From the entries, filter out every line that lacks "FpVal" and copy the rest.

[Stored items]
■ ■ ■

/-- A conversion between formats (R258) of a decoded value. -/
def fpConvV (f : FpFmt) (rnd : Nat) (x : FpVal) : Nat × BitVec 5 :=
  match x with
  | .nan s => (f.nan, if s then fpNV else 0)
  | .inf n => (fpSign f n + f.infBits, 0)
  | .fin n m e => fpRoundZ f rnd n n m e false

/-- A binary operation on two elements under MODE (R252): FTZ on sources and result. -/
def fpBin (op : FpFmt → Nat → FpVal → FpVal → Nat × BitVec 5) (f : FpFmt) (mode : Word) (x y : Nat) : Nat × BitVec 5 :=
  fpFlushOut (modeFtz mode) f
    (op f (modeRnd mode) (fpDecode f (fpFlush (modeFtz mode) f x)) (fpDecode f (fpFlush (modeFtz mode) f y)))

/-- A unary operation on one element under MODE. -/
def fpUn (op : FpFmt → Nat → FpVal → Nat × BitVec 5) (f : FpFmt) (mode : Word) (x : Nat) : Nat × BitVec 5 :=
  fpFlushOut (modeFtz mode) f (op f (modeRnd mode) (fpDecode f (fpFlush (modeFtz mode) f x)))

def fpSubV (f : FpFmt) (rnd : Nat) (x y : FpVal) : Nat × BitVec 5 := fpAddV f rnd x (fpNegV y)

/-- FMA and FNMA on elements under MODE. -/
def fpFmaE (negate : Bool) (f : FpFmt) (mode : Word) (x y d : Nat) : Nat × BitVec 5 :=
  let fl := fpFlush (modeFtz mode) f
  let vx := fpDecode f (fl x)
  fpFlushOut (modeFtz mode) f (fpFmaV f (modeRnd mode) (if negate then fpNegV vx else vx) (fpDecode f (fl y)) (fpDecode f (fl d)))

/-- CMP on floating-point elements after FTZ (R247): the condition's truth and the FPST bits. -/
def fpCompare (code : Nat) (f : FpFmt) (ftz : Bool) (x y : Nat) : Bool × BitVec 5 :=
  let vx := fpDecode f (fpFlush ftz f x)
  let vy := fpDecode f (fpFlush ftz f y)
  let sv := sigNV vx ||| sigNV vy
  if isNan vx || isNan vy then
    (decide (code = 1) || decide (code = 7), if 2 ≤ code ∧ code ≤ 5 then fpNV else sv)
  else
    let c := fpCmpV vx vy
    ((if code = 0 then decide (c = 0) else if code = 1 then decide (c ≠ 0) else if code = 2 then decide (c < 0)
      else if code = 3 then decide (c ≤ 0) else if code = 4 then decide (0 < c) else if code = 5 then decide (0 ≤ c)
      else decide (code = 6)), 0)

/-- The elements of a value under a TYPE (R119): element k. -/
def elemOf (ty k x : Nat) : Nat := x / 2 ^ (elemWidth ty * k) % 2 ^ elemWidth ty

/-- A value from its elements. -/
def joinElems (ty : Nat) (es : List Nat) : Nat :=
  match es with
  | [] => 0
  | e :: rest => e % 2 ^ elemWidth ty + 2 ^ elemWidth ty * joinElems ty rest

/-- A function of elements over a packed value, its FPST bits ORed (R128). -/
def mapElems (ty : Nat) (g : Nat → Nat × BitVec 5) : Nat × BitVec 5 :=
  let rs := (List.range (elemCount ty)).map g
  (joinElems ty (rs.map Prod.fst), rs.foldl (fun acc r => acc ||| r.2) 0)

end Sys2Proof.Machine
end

■ ■ ■

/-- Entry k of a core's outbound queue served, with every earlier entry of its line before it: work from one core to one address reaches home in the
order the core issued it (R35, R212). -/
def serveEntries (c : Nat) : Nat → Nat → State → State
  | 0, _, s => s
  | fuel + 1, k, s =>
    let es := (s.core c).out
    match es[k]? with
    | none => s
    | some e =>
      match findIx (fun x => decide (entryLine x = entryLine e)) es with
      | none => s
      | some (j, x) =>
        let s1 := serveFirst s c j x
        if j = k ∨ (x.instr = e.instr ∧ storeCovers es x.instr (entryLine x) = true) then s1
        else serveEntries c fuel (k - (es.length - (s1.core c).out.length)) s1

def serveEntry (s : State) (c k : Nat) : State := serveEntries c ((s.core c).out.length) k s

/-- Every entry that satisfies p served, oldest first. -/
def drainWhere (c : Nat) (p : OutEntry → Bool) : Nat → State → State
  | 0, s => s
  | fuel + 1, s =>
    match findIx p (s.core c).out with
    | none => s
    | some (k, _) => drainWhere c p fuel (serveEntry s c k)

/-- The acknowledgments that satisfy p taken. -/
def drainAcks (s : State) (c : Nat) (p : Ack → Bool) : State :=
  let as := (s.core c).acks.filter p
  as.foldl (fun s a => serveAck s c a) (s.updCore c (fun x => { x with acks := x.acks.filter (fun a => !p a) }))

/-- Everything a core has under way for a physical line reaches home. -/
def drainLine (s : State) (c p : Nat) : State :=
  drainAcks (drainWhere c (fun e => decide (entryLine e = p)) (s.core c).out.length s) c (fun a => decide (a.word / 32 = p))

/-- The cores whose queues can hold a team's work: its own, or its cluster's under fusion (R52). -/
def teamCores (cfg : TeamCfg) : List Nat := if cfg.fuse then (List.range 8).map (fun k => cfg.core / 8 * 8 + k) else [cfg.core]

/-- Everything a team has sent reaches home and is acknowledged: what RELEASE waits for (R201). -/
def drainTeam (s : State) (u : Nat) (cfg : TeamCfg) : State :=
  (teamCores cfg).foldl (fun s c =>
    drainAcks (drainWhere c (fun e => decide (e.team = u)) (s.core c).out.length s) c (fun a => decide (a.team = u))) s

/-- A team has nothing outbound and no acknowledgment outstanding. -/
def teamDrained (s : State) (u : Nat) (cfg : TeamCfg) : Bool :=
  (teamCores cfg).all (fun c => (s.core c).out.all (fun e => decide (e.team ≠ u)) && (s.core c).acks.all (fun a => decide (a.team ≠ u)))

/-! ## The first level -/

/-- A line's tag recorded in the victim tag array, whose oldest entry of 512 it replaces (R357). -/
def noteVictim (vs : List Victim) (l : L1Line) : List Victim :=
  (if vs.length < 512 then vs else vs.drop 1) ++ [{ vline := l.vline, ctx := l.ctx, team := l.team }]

■ ■ ■

(Exercise solution)
def fpConvV (f : FpFmt) (rnd : Nat) (x : FpVal) : Nat × BitVec 5 :=
def fpBin (op : FpFmt → Nat → FpVal → FpVal → Nat × BitVec 5) (f : FpFmt) (mode : Word) (x y : Nat) : Nat × BitVec 5 :=
def fpUn (op : FpFmt → Nat → FpVal → Nat × BitVec 5) (f : FpFmt) (mode : Word) (x : Nat) : Nat × BitVec 5 :=
def fpSubV (f : FpFmt) (rnd : Nat) (x y : FpVal) : Nat × BitVec 5 := fpAddV f rnd x (fpNegV y)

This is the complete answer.